By at least one measure, China now leads the world in producing high-quality science. My research shows that Chinese scholars now publish a larger fraction of the top 1% most cited scientific papers globally than scientists from any other country.

I am a policy expert and analyst who studies how governmental investment in science, technology and innovation improves social welfare. While a country’s scientific prowess is somewhat difficult to quantify, I’d argue that the amount of money spent on scientific research, the number of scholarly papers published and the quality of those papers are good stand-in measures.

China is not the only nation to drastically improve its science capacity in recent years, but China’s rise has been particularly dramatic. This has left US policy experts and government officials worried about how China’s scientific supremacy will shift the global balance of power.

...
We were surprised to find that in 2019, Chinese authors published a greater percentage of the most influential papers, with China claiming 8,422 articles in the top category, while the US had 7,959 and the European Union had 6,074.


In just one recent example, we found that in 2022, Chinese researchers published three times as many papers on artificial intelligence as US researchers; in the top 1% most cited AI research, Chinese papers outnumbered US papers by a 2-to-1 ratio.
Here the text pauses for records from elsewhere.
/-- LEARN_RUN (R210): its checks; then taken at the next replanning tick. -/
def execLearnRun (tag : Nat) (s : State) : Out :=
  occurs (s.hostReady tag 0x13) s <| s.hostCmd tag 2 fun s f =>
    if !s.hostSource f.slot then s.complete f .state
    else if !(s.pwr.state == .run && (s.hst.st == .idle || s.hst.st == .disabled) && s.mode == 0) then
      s.complete f .state
    else match [Idx.HST_DZFIO, Idx.HST_LIMLO, Idx.HST_LIMHI, Idx.HST_TSDLO, Idx.HST_TSDHI].find? fun i =>
        !s.inputChannel i with
      | some i => s.complete f .state i
      | none => s.setPhase tag .learnWait

/-! ## Limits and plans -/

/-- The speed limit of this tick (R214, Table HST-5; 16 R422). -/
def State.vLimit (s : State) : Nat :=
  let v := s.parN Idx.HST_VRATED
  let v := match s.hst.target with | some t => if t.limit = 0 then v else min v t.limit | none => v
  let v := if s.mode ≠ 0 then min v (s.parN Idx.HST_VINSP) else v
  let v := if s.hst.learn.step ≠ 0 then min v (s.parN Idx.HST_VLEARN) else v
  let v := if s.hst.st = .relevelling then min v (s.parN Idx.HST_VRELEV) else v
  if s.restricted then min v (s.parN Idx.SHF_VLOSS) else v

/-- The limits a plan uses. -/
def State.lim (s : State) : Lim := limOf s.hst.limV s.hst.limA s.hst.limJ

/-- The new acceleration and jerk limits could not complete the present deceleration without the reference passing
through zero speed (R222). -/
def State.mustHold (s : State) (j : Nat) : Bool :=
  let r := s.hst.ref
  let d := r.dirOf
  decide (d * r.na < 0) && decide (d * r.nv * (2 * j * 1000) < r.na * r.na)

/-- Step 1 of the tick: the limits changed since the last one (R222). -/
def State.applyLimits (s : State) : State :=
  let v := s.vLimit
  let a := s.parN Idx.HST_AMAX
  let j := s.parN Idx.HST_JMAX
  let rest := s.refRest
  let held := !rest && (s.hst.limHeld || ((decide (a < s.hst.limA) || decide (j < s.hst.limJ)) && s.mustHold j))
  let late := match s.hst.lateAt with
    | some t => some t
    | none => if (v < s.hst.limV ∧ v < mag s.hst.ref.ums) ∨ (held ∧ !s.hst.limHeld) then some s.pwr.opTime else none
  let s := { s with hst.limV := v, hst.limA := if held then s.hst.limA else a,
                    hst.limJ := if held then s.hst.limJ else j, hst.limHeld := held }
  match late with
  | none => s
  | some t =>
    if mag s.hst.ref.ums ≤ v ∧ !held then
      { (s.raise 0x0510 2 0xFF [(4, ((s.pwr.opTime - t : Nat) : Int))]) with hst.lateAt := none }
    else { s with hst.lateAt := some t }

/-- A plan replaces the present one: it ends at `goal`, or at the stopping point where that lies beyond it. -/
def State.setPlan (s : State) (goal : Int) (kind : Goal) : State :=
  let r := s.hst.ref
  let l := s.lim
  let (gs, vp) := planTo r goal l
  let d := r.dirOf
  let stop := stopPoint r l
  let fin := if d ≠ 0 ∧ d * (goal - stop) < -10 then stop else goal
  { (s.setOwn Idx.HST_PLANVPK vp) with hst.plan := gs, hst.planEnd := fin, hst.goal := kind }

/-- The plan of a stop at the normal stopping point (R219). -/
def State.setStop (s : State) (kind : Goal) : State :=
  { s with hst.plan := planStop s.hst.ref s.lim, hst.planEnd := stopPoint s.hst.ref s.lim, hst.goal := kind }

/-- The landing of a landing stop: the first whose floor level lies at or beyond the normal stopping point in the present
direction (R219). -/
def State.stopLanding (s : State) : Option Nat :=
  let p := stopPoint s.hst.ref s.lim
  if 0 < s.hst.ref.dirOf then s.landings.find? fun k => decide (p ≤ s.level k)
  else s.landings.reverse.find? fun k => decide (s.level k ≤ p)

/-- A landing stop, or the normal stopping point where no landing lies ahead (R219). -/
def State.landingStop (s : State) (kind : Goal) : State :=
  match s.stopLanding with
  | some k => s.setPlan (s.level k) kind
  | none => s.setStop kind

/-- A target at `p` is behind the moving reference: on the near side of the stopping point, by more than the planner's
rounding of 10 µm, or opposite (R223; log 8). -/
def State.isBehind (s : State) (p : Int) : Bool :=
  let d := s.hst.ref.dirOf
  d != 0 && decide (d * (p - stopPoint s.hst.ref s.lim) < -10)
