-- ==== Sys2Proof/Machine/Fio.lean ====
section
/-!
DEFINITION. The field channels (13_field_channels.md): filtered edges and their delivery, the image, readback, the backfeed
probe, current limit and thermal shutdown, aggregate supervision, and the application of a field-output word.
-/
namespace Sys2Proof.Machine

/-- A channel. -/
def State.fch (s : State) (n : Nat) : FCh := s.fio.ch.getD n {}

/-- A channel changed. -/
def State.modFch (s : State) (n : Nat) (f : FCh → FCh) : State := { s with fio.ch := modifyAt s.fio.ch n f }

/-- Mode of a channel (Table FIO-1). -/
def State.fmode (s : State) (n : Nat) : Nat := s.parN (Idx.FIO_CnCFG n) % 8

/-- The channel is an input, continuous or pulsed. -/
def State.isInput (s : State) (n : Nat) : Bool := let m := s.fmode n; decide (1 ≤ m) && decide (m ≤ 4)

/-- The channel is an output. -/
def State.isOutput (s : State) (n : Nat) : Bool := s.fmode n == 5

/-- N of the filter (R336): T_s is 31.25 µs in modes 1 and 2, 1 ms in modes 3 and 4. -/
def State.filterN (s : State) (n : Nat) : Nat :=
  let us := s.parN (Idx.FIO_CnFILT n)
  max 1 (if s.fmode n ≤ 2 then (us * 4 + 124) / 125 else (us + 999) / 1000)

/-- FILTERED_EDGE (R336, R337): the raw state opposite to the filtered one has held for `count` samples, the first at ring
time `at_`; the state changes and its edge is queued, the ninth of a tick only counted. -/
def execFilteredEdge (n count at_ : Nat) (s : State) : Out :=
  let c := s.fch n
  occurs (s.engines && decide (n < 48) && s.isInput n && !c.preset && decide (s.filterN n ≤ count)) s <|
    s.modFch n fun c =>
      let up := !c.state
      if c.edges.length < 8 then { c with state := up, raw := up, edges := c.edges ++ [⟨at_, up⟩] }
      else { c with state := up, raw := up, extra := c.extra + 1, overrun := true }

/-! ## The tick (R337, R338, R340) -/

/-- A delivered edge reaches the blocks that name its channel (R337). -/
def State.deliverEdge (s : State) (n : Nat) (e : FEdge) : State :=
  let s := s.setOwn (if e.rising then Idx.FIO_CnRISE n else Idx.FIO_CnFALL n) e.at_
  let s := s.learnEdge n e
  [0, 1].foldl (fun s k =>
    let put := fun (s : State) (w : Nat) => s.modD k fun d => { d with edges := d.edges ++ [(w, e)] }
    let s := if s.parN (Idx.DRn_DCFIO k) = n then put s 0 else s
    let s := if s.parN (Idx.DRn_DOFIO k) = n then put s 1 else s
    if s.parN (Idx.DRn_LCFIO k) = n ∧ e.rising ≠ s.parBit (Idx.DRn_INPOL k) 2 then s.obstruct (k == 0) 2 else s) s

/-- A channel's edges since the previous tick, in order, with their count (R337). -/
def State.deliverChannel (s : State) (n : Nat) : State :=
  let c := s.fch n
  if c.edges.isEmpty ∧ c.extra = 0 then s
  else
    let s := c.edges.foldl (fun s e => s.deliverEdge n e) s
    let s := s.bump (Idx.FIO_CnEDGES n) (c.edges.length + c.extra)
    let s := if c.extra = 0 then s else s.learnOverrun n
    s.modFch n fun c => { c with edges := [], extra := 0 }

/-- An input's raw value of the tick, and the preset after a restart of its filter (R333, R335, R348). -/
def State.sampleChannel (s : State) (n : Nat) (raw : Nat) : State :=
  if !s.isInput n then s
  else
    let v := raw.testBit n != s.parBit (Idx.FIO_CnCFG n) 3
    s.modFch n fun c => { c with raw := v, state := if c.preset then v else c.state, preset := false }

/-- An output's readback, current and limit at the tick (R340, R343); while a sag trip holds the outputs off, the retry timers and
counts stand still (R347). -/
def State.readback (s : State) (n : Nat) (nodes lim mA : Nat) : State :=
  let now := s.pwr.opTime
  if !s.isOutput n then s.modFch n fun c => { c with cur := 0, suspect := false, limiting := false, limMs := 0 }
  else if s.fio.held then
    s.modFch n fun c => { c with cur := mA, node := nodes.testBit n, shutAt := c.shutAt.map (· + 1), onAt := c.onAt + 1 }
  else
    s.modFch n fun c =>
      let l := lim.testBit n
      let c := { c with cur := mA, limiting := l, limMs := if l then c.limMs + 1 else 0, limTold := c.limTold && l,
                        retries := if c.on && decide (c.onAt + 60000 ≤ now) then 0 else c.retries }
      if now < c.cmdAt + 2 then c
      else
        let v := nodes.testBit n
        let bad := v && !c.cmd
        let k := if bad then c.high + 1 else 0
        { c with node := v, high := k, low := if !v && !c.cmd then c.low + 1 else 0,
                 suspect := bad && !c.extDrive && decide (2 ≤ k) }

/-- A channel shows a fault (Table FIO-2). -/
def FCh.faulty (c : FCh) : Bool := c.extDrive || c.backfeed || c.thermal || c.latched || c.shed

/-- A 48-bit word of one bit per channel. -/
def State.fioWord (s : State) (f : Nat → FCh → Bool) : Nat :=
  ((List.range 48).map fun n => if f n (s.fch n) then 2 ^ n else 0).foldl (· + ·) 0

/-- The diagnostic bits (Table FIO-2). -/
def State.fioDiag (s : State) : Nat :=
  s.fioWord (fun _ c => c.faulty) + 2 ^ 48 * b2n s.fio.aggHigh + 2 ^ 49 * b2n (s.fio.ch.any fun c => c.shed) +
    2 ^ 50 * b2n s.fio.probe.isSome + 2 ^ 51 * b2n s.fio.held

/-- The aggregate current and how long it has exceeded its limits (R340, R345). -/
def State.aggregate (s : State) : State :=
  let a : Nat := min 60000 ((s.fio.ch.map fun c => c.cur).foldl (· + ·) 0)
  let s := (s.setOwn Idx.FIO_AGGCURR a).peak Idx.FIO_AGGPEAK a
  { s with fio.agg := a, fio.aggMs := if 6000 < a then s.fio.aggMs + 1 else 0,
           fio.shedMs := if 8000 < a then s.fio.shedMs + 1 else 0, fio.aggHigh := s.fio.aggHigh && decide (5500 ≤ a) }

/-- The probe starts at the tick after a suspect is qualified, over the channels that are on and have NOPROBE clear (R342);
suspects that have all gone end it. -/
def State.probeTick (s : State) (wasSuspect : Bool) : State :=
  if s.fio.held then s
  else match s.fio.probe with
    | some _ => { s with fio.probeDue := true, fio.probe := if s.fio.ch.any (fun c => c.suspect) then s.fio.probe else none }
    | none =>
      if wasSuspect ∧ s.fio.ch.any (fun c => c.suspect) then
        { s with fio.probe := some ((List.range 48).filter fun n => (s.fch n).on && !s.parBit (Idx.FIO_CnCFG n) 4),
                 fio.probeDue := true }
      else s

/-- FIO_TICK (R335, R337, R338, R340, R342, R345): `raw` the compared input values, `nodes` the output nodes, `lim` the
channels in current limit, `mA` the output currents. -/
def execFioTick (raw nodes lim : Nat) (mA : List Nat) (s : State) : Out :=
  occurs s.engines s <|
    let was := s.fio.ch.any fun c => c.suspect
    let s := (List.range 48).foldl (fun s n => s.sampleChannel n raw) s
    let s := (List.range 48).foldl (fun s n => s.deliverChannel n) s
    let s := (List.range 48).foldl (fun s n => s.readback n nodes lim (mA.getD n 0)) s
    let s := (s.aggregate).probeTick was
    let img := s.fioWord fun n c => if s.isInput n then c.state else s.isOutput n && c.node
    let d := s.fioDiag
    let s := s.setOwn Idx.FIO_FAULTS (d % 2 ^ 48)
    { s with fio.image := img, fio.diag := d }

/-! ## Faults (R341–R345) -/

/-- LATCHED is set and the channel turns off: FIO_LATCHED_OFF (R343, R344). -/
def State.latchOff (s : State) (n : Nat) : State :=
  (s.raise 0x0A05 4 n).modFch n fun c => { c with latched := true, on := false }

/-- A backfeed pair: both channels take BACKFEED and LATCHED and turn off (R342). -/
def State.backfeedPair (s : State) (n c : Nat) : State :=
  let s := (s.raise 0x0A02 4 n [(1, n), (1, c)])
  [n, c].foldl (fun s k =>
    let s := s.modFch k fun x => { x with backfeed := true, suspect := false, high := 0 }
    let s := s.bump (Idx.FIO_CnFLTS k)
    if (s.fch k).latched then s else s.latchOff k) s

/-- A suspect that the probe pairs with no channel (R341). -/
def State.extDrive (s : State) (n : Nat) : State :=
  ((s.raise 0x0A01 4 n).bump (Idx.FIO_CnFLTS n)).modFch n fun c => { c with extDrive := true, suspect := false, low := 0 }

/-- The suspects. -/
def State.suspects (s : State) : List Nat := (List.range 48).filter fun n => (s.fch n).suspect

/-- BACKFEED_PROBE (R342): the probe's next channel is switched off for 200 µs, and `nodes` are the levels in the pulse; after
the last channel the suspects still high are EXT_DRIVE. -/
def execBackfeedProbe (nodes : Nat) (s : State) : Out :=
  occurs (s.engines && s.fio.probe.isSome && s.fio.probeDue && !s.fio.held) s <|
    let list := s.fio.probe.getD []
    let s := { s with fio.probeDue := false }
    let s := match list with
      | [] => s
      | c :: _ => if (s.fch c).on then
          (s.suspects.filter fun n => !nodes.testBit n).foldl (fun s n => s.backfeedPair n c) s else s
    let rest := list.drop 1
    if s.suspects.isEmpty then { s with fio.probe := none }
    else if rest.isEmpty then { (s.suspects.foldl (fun s n => s.extDrive n) s) with fio.probe := none }
    else { s with fio.probe := some rest }

/-- FIO_FAULT_CLEARED (R341): EXT_DRIVE clears after 100 ms reading low while commanded off. -/
def execFioFaultCleared (n : Nat) (s : State) : Out :=
  occurs (s.engines && decide (n < 48) && (s.fch n).extDrive && decide (100 ≤ (s.fch n).low)) s
    ((s.raise 0x0A08 2 n).modFch n fun c => { c with extDrive := false })

/-- FIO_LIMITING (R343): the current limit has held for 10 ms, once per episode. -/
def execFioLimiting (n : Nat) (s : State) : Out :=
  occurs (s.engines && decide (n < 48) && (s.fch n).limiting && decide (10 ≤ (s.fch n).limMs) && !(s.fch n).limTold) s
    ((s.raiseCounted 0x0A03 3 n).modFch n fun c => { c with limTold := true })

/-- FIO_THERMAL (R343): a thermal shutdown, and what the retry policy makes of it. -/
def execFioThermal (n : Nat) (s : State) : Out :=
  occurs (s.engines && decide (n < 48) && s.isOutput n && (s.fch n).on) s <|
    let s := (s.raiseCounted 0x0A04 3 n).bump (Idx.FIO_CnFLTS n)
    let k := (s.fch n).retries + 1
    let s := s.modFch n fun c =>
      { c with on := false, thermal := true, retries := min 15 k, shutAt := some s.pwr.opTime }
    let policy := fieldOf (s.parN (Idx.FIO_CnCFG n)) 9 8
    if policy = 1 ∨ (policy = 0 ∧ s.parN Idx.FIO_RETRYMX ≤ k) then s.latchOff n else s

/-- THERMAL_RETRY (R343): FIO.RETRYT after the shutdown, with the channel below 160 °C, it restarts. -/
def execThermalRetry (n : Nat) (cool : Bool) (s : State) : Out :=
  let c := s.fch n
  occurs (s.engines && decide (n < 48) && c.thermal && !c.latched && c.cmd && cool && !s.fio.held && !s.fio.gysOff &&
      (match c.shutAt with | some t => decide (t + s.parN Idx.FIO_RETRYT ≤ s.pwr.opTime) | none => false)) s
    (s.modFch n fun c => { c with thermal := false, on := true, onAt := s.pwr.opTime, shutAt := none })

/-- FIO_AGG_HIGH (R345): above 6.0 A for 100 ms. -/
def execFioAggHigh (s : State) : Out :=
  occurs (s.engines && !s.fio.aggHigh && decide (100 ≤ s.fio.aggMs)) s <|
    let s := s.raise 0x0A06 3 0xFF [(4, s.fio.agg)]
    { s with fio.aggHigh := true }

/-- Channels from the highest number downward to switch off until the sum is at or below 6.0 A (R345). -/
def shedList : List (Nat × FCh) → Nat → List Nat
  | [], _ => []
  | (n, c) :: cs, sum =>
    if sum ≤ 6000 then [] else if c.on then n :: shedList cs (sum - c.cur) else shedList cs sum

/-- FIO_SHED (R345): above 8.0 A for 10 ms the highest channels are switched off. -/
def execFioShed (s : State) : Out :=
  occurs (s.engines && decide (10 ≤ s.fio.shedMs)) s <|
    let ns := shedList ((List.range 48).reverse.map fun n => (n, s.fch n)) s.fio.agg
    let s := s.raise 0x0A07 4 0xFF [(8, (((ns.map fun n => 2 ^ n).foldl (· + ·) 0 : Nat) : Int))]
    let s := s.bump Idx.FIO_SHEDCNT
    let s := ns.foldl (fun s n => (s.modFch n fun c => { c with shed := true }).latchOff n) s
    { s with fio.shedMs := 0 }

/-! ## The field-output word (R339, R344, R347) -/

/-- A word from an output phase reaches one channel: an off command releases a latched channel, an on command drives one that
nothing holds. -/
def State.driveChannel (s : State) (w n : Nat) : State :=
  if !s.isOutput n then s
  else
    let b := w.testBit n
    let may := !s.fio.held && !s.fio.gysOff
    s.modFch n fun c =>
      let c := { c with cmd := b, cmdAt := if b = c.cmd then c.cmdAt else s.pwr.opTime }
      if !b then
        { c with on := false, latched := false, shed := false, backfeed := false, thermal := false, retries := 0, shutAt := none }
      else if c.latched ∨ c.thermal ∨ !may then { c with on := false }
      else if c.on then c else { c with on := true, onAt := s.pwr.opTime }

/-- FIO applies a received word to all 48 switches at one instant (R339). -/
def State.fioApply (s : State) (w : Nat) : State :=
  let s := { s with fio.word := w % 2 ^ 48 }
  (List.range 48).foldl (fun s n => s.driveChannel w n) s

/-- What an output channel holds is gone once its mode is another (R333). -/
def FCh.outOff (c : FCh) : FCh :=
  { c with cmd := false, on := false, node := false, high := 0, low := 0, suspect := false, extDrive := false, latched := false,
           shed := false, thermal := false, backfeed := false, limiting := false, limMs := 0, limTold := false, retries := 0,
           shutAt := none }

/-- A changed FIO.CnCFG takes effect: filter and edge queue restart, the next sample presets the state (R333); an output stays as it
is driven, so that a write of its policy releases nothing (R344). -/
def State.fioRestart (s : State) (n : Nat) : State :=
  let out := s.isOutput n
  s.modFch n fun c =>
    let c := { c with state := false, raw := false, preset := true, edges := [], extra := 0 }
    if out then c else c.outOff

/-- Sampling restarts at START and at a wake: every filtered state is preset to its first sample (R347, R348). -/
def State.fioWake (s : State) : State :=
  { s with fio.ch := s.fio.ch.map fun c => { c with preset := true, edges := [], extra := 0 } }

end Sys2Proof.Machine
end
Similar patterns can be seen with China leading in the top 1% most cited papers in nanoscience, chemistry and transportation.

Our research also found that Chinese research was surprisingly novel and creative– and not simply copying western researchers. To measure this, we looked at the mix of disciplines referenced in scientific papers.

The more diverse and varied the referenced research was in a single paper, the more interdisciplinary and novel we considered the work. We found Chinese research to be as innovative as other top performing countries.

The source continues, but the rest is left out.